1Points will be added/subtracted continuously, current score is +3. The purpose of my points systems is to measure first impressions versus final impressions, stay tuned for the 12 week update :p.
Wednesday, May 19th, 2010 09:21 am (UTC)
Yes, you're surprised too, aren't you :)

Shocked.

And possibly stunned.
Wednesday, May 19th, 2010 10:45 am (UTC)
- I think you have misunderstood the term 'parameter'. I'm happy to explain my ideas if you don't think I'm right.
- categorical is not qualitative necessarily, especially if you are talking Likert scales
- ratio - interval data with a meaningful zero, so that the term 'half as many' has real meaning (ie Celsius is not ratio, as 10 degrees isn't half as hot as 20 degrees.
- trend - is there a consistent change over time (as facebook users age, do they put up more photos per month)
- cross sectional data - no meaningful *time based* sequence.

as for data sets - I've been collecting fuelwatch data (as emailed to me daily) for a few years - that would have interesting weekly cycles, possible seasonals, and long-term trends (and deviations that can be linked to world wide events...) if you are in need of something.

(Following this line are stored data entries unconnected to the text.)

/-- DECODE_RESULT, R243 to R245, R249, R254: a decode of the step a codeword is on ends; its seal is checked and it succeeds or
climbs the ladder. -/
def execDecodeResult (cw step : Nat) (d : Decode) (s : State) : Res :=
  match ladderOf s cw with
  | none => .next s
  | some l0 =>
    if l0.step ≠ step ∨ !l0.framed ∨ 4 < step ∨ !inDecoder s l0 ∨ !sreUp s (chanOf (cwDie cw)) ∨ (2 ≤ step ∧ !seqUp s 6) then .next s
    else
      let low := step = 1 ∨ (step = 2 ∧ d.syndrome < l0.best)
      let l := { l0 with best := if step = 1 then d.syndrome else min l0.best d.syndrome, synd := d.syndrome,
                         centre := if low then l0.offs else l0.centre, ones := if step = 1 then d.ones else l0.ones }
      let quiet := probeOnly l
      let s0 := setLadder cw (fun x => { x with best := l.best, synd := l.synd, centre := l.centre, ones := l.ones }) s
      let s1 := if step = 1 && !quiet then countStep 1 s0 else s0
      if converges s step d && (d.sealOk || d.poison) then
        if quiet then
          .next (endProbe l (pack [(9, 2, l.frame), (8, 1, b2n l.mis), (0, 3, step)]) d.bits.length d.syndrome (endLadder cw s1))
        else
          let s2 := if step = 1 then countDecode cw d s1 else s1
          .next (finishCw l step d.poison s2)
      else if converges s step d then
        let l1 := { l with mis := true }
        let s2 := setLadder cw (fun x => { x with mis := true }) s1
        .next (stepFailed l1 (if quiet then s2 else raiseSrc 254 (evt .sreEvt 6 s2)))
      else .next (stepFailed l s1)

/-! ## Opcodes, Table 10-14 -/

/-- A die is absent or failed. -/
def dieGone (s : State) (die : Nat) : Bool := !(dieAt s die).present || (dieAt s die).failed

/-- SRE_INFO. -/
def execSreInfo (src : Nat) (s : State) : Res :=
  .next (serveRead src 0x0480 (fun s _ => (0, [reg s .sreCfg, reg s .sreCfg2, regValue s .sreSts 0, regValue s .sreStepCnt 3,
    regValue s .sreStepCnt 4, regValue s .sreStepCnt 5])) s)

/-- LOOP_GET. -/
def execLoopGet (src : Nat) (s : State) : Res :=
  .next (serveRead src 0x0481 (fun s r =>
    let die := rqTgt r
    let b := fld (rqW r 2) 0 4
    if dieGone s die then (0x0480, [])
    else if 9 < b then (0x0481, [])
    else
      let x := binAt s die b
      let blks := (List.range s.prof.blocksPerDie).filter fun k =>
        let y := blkAt s die k
        (y.st == .opened || y.st == .closed || y.st == .victim) && binOf s die k == b
      (0, [binW x, lo32 x.windows, lo32 blks.length])) s)

/-- DEFECT_LIST records, R263. -/
def defectRecs (d : SreDie) : List (List Word) :=
  (d.cols.map fun c => [pack [(30, 2, c.kind), (28, 2, c.plane), (0, 18, c.col)], 0]) ++
    d.wls.map fun w => [pack [(30, 2, 3), (0, 18, w.2)], lo32 w.1]

/-- DEFECT_LIST. -/
def execDefectList (src : Nat) (s : State) : Res :=
  .next (serve src 0x0482 (fun _ => false)
    (fun s r => match bytesOk r 8 with
      | some x => some x
      | none => if dieGone s (rqTgt r) then some (0x0480, []) else none)
    (fun r _ s =>
      let (k, o, data) := listOut r 8 (defectRecs (sreDieAt s (rqTgt r)))
      (s, { detail := [lo32 k, lo32 o], data })) s)

/-- COLDEF_ADD. A full list refuses it and sets COL_FULL, R252. -/
def execColdefAdd (src : Nat) (s : State) : Res :=
  .next (serve src 0x0483 (fun _ => false)
    (fun s r =>
      let col := fld (rqW r 2) 0 18
      if rqW r 2 &&& 0x3FFC0000 ≠ 0 then some (badField 2 (rqW r 2 &&& 0x3FFC0000))
      else if dieGone s (rqTgt r) then some (0x0480, [])
      else if s.prof.pageBytes * 8 ≤ col then some (0x0483, [])
      else none)
    (fun r _ s =>
      let c : Col := { plane := fld (rqW r 2) 30 2, col := fld (rqW r 2) 0 18, kind := 2 }
      let s1 := addCol (rqTgt r) c s
      if (sreDieAt s1 (rqTgt r)).cols.any fun x => x.plane == c.plane && x.col == c.col then
        (s1, { detail := [regValue s1 .sreDieSts (rqTgt r)] })
      else (s1, { status := 0x0482 })) s)

/-- LOOP_RESET: the bins of the mask return to the profile's initial loop values, and with [31] the detected columns go. -/
def execLoopReset (src : Nat) (s : State) : Res :=
  .next (serve src 0x0484 (fun _ => false)
    (fun s r =>
      if rqW r 2 &&& 0x7FFFFC00 ≠ 0 then some (badField 2 (rqW r 2 &&& 0x7FFFFC00))
      else if dieGone s (rqTgt r) then some (0x0480, []) else none)
    (fun r _ s =>
      let w := rqW r 2
      let s1 := modSreDie (rqTgt r) (fun d =>
        { d with bins := d.bins.map fun b => (b.1, if bitOf w b.1 then { bin0 s.prof b.1 with windows := b.2.windows } else b.2),
                 cols := if bitOf w 31 then d.cols.filter fun c => c.kind != 1 else d.cols, dirty := true }) s
      (s1, { detail := [regValue s1 .sreDieSts (rqTgt r)] })) s)

/-- LADDER_PROBE, R262, R263: a long operation that reads and decodes a codeword up to a step. -/
def execLadderProbe (src : Nat) (s : State) : Res :=
  let cwi (r : CamReq) := fld (rqW r 2) 0 27
  let top (r : CamReq) := fld (rqW r 3) 0 3
  .next (serve src 0x0485 (fun _ => true)
    (fun s r =>
      if rqW r 2 &&& 0xF8000000 ≠ 0 then some (badField 2 (rqW r 2 &&& 0xF8000000))
      else if rqW r 3 &&& 0xFFFFFFF8 ≠ 0 then some (badField 3 (rqW r 3 &&& 0xFFFFFFF8))
      else if top r = 0 ∨ 4 < top r then some (badField 3 1)
      else if dieGone s (rqTgt r) then some (0x0480, [])
      else if s.prof.blocksPerDie * cwsPerBlk s.prof ≤ cwi r then some (0x0483, [])
      else none)
    (fun r h s =>
      let cw := cwKey (rqTgt r) (cwi r)
      let fresh := (ladderOf s cw).isNone
      let s1 := toLadder cw (.probe h (top r)) 1 s
      (if fresh then queueSenses cw 1 s1 else s1, {})) s)

end Sys2Proof.Machine
end

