/-- A request is granted `pages` pages: the ATC is filled; of the contexts that wait on them those whose access suffices resume, the others were
denied. Pages past the grant are asked for again. -/
def grantXlat (r : XReq) (pages : Nat) (rd wr : Bool) (s : State) : State :=
  let s1 := if rd || wr then atcFill r.ctrl r.page pages rd wr s else s
  forEach (reqTags s r) (fun k s => match tget s.nvq.tags k with
    | some t =>
      if atcHit s t.ctrl t.dma.page (faultW t) then resumeTx k s
      else if t.dma.page < r.page + max 1 pages then denied k s
      else s
    | none => s) s1

/-- TRANSLATION_COMPLETION, R159, R165: the answer to an outstanding Translation Request. An answer to a request that an invalidation overtook is
discarded and the request sent again; one to a request whose command has ended is dropped. A request that fails is sent again once; the second
failure is that of every context that waits on it. For pages asked for ahead a denial or failure is no fault (R158). -/
def execTranslationCompletion (req : Nat) (a : XlatAnswer) (s : State) : Res :=
  match tget s.xlt.reqs req with
  | none => .next s
  | some r =>
    let l := ctrlLink s r.ctrl
    let put (r1 : XReq) : State := onXlt (fun x => { x with reqs := tset x.reqs req r1 }) s
    let s1 := onXlt (fun x => { x with reqs := terase x.reqs req }) s
    if r.wait || !engines s then .next s
    else if r.tag.isNone then .next (nextXlat l s1)
    else if r.stale then .next (emit (.xlatReq r.ctrl r.page r.pages) (put { r with stale := false }))
    else match a with
      | .granted pages rd wr => .next (nextXlat l (grantXlat r pages rd wr s1))
      | .denied => .next (nextXlat l (forEach (reqTags s1 r) denied s1))
      | .failed =>
        if r.again then .next (nextXlat l (forEach (reqTags s1 r) failTx s1))
        else .next (nextXlat l (put { r with wait := true }))

/-- TRANSLATION_RETRY, R159: a failed request is sent again once, when the link has room. -/
def execTranslationRetry (req : Nat) (s : State) : Res :=
  match tget s.xlt.reqs req with
  | none => .next s
  | some r =>
    if !r.wait || !engines s then .next s
    else if r.tag.isNone then .next (onXlt (fun x => { x with reqs := terase x.reqs req }) s)
    else if !reqRoom s (ctrlLink s r.ctrl) then .next s
    else .next (emit (.xlatReq r.ctrl r.page r.pages)
      (onXlt (fun x => { x with reqs := tset x.reqs req { r with wait := false, again := true } }) s))

/-- ATS Enable is cleared: contexts in TX_WAIT go on untranslated (Table 7-3). -/
def atsOff (c : Nat) (s : State) : State :=
  forEach (tkeys s.nvq.tags) (fun k s => match tget s.nvq.tags k with
    | some t => if t.ctrl = c ∧ t.dma.st = .txWait then resumeTx k s else s
    | none => s) (dropReqs (·.ctrl == c) s)

/-! ## Page requests, R160 to R162 -/

/-- XLT_CFG.PRG_PAGES, 1 to 8. -/
def prgPages (s : State) : Nat :=
  let v := rfld s .xltCfg 4 4
  if v = 0 ∨ 8 < v then 8 else v

/-- The pages of a fault's Page Request Group: the page and the pages of the command that follow it; a list's page alone. -/
def groupPages (s : State) (t : Tag) : List Nat :=
  if t.dma.lst.isSome then [t.dma.page]
  else (t.dma.page :: ((tagPieces t).filter fun x => decide (t.dma.prog < x.1)).map (·.2.1)).eraseDups.take (prgPages s)

/-- The lowest free PRG index of a function's pool of 512. -/
def freePrg (s : State) (c : Nat) : Option Nat :=
  (List.range 512).find? fun i => !(s.xlt.prgs.any fun g => g.ctrl == c && g.idx == i)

also - Excel? eeeewwww. @#$@#% unreliable piece of @@@@@, addin or no addin.

(let me show you this loooovely open source data manipulation program I have over here)
Wednesday, May 19th, 2010 10:47 am (UTC)
hmm, my problem with your definition of parameter may be me being unable to read. I keep reading it, and not actually understanding what you have said, which caused me to come to the conclusion that the presentation was faulty, but an equally likely answer is that I'm tired, and shouldn't be on the internet unsupervised.
Wednesday, May 19th, 2010 01:58 pm (UTC)
for the first three points, I've sent you an email with an attachment.

for the last one, hmm. Because is is *specifically* about time series data, then the term trend refers to the long term change over time. Eg. the price of oil has been trending up over the last 50 years, even though there have been short term drops.

Trend gets used in other contexts as well - age related trends are certainly talked about. Also, when a pattern is seen in the data, but it isn't quite extreme enough to be statistically significant, this is sometimes called a trend in the data.

re supernatural fic output wodging - you are welcome to run it past me to see if you have workable ideas.

as to open source data manipulation programs - see http://cran.r-project.org/
can be run under most systems. Has a learning curve that feels like running into a brick wall repeatedly and then running straight through said brick wall, and in to freedom, but for anyone who has any real coding experience, it should be very quick.

When are you on campus this trimester?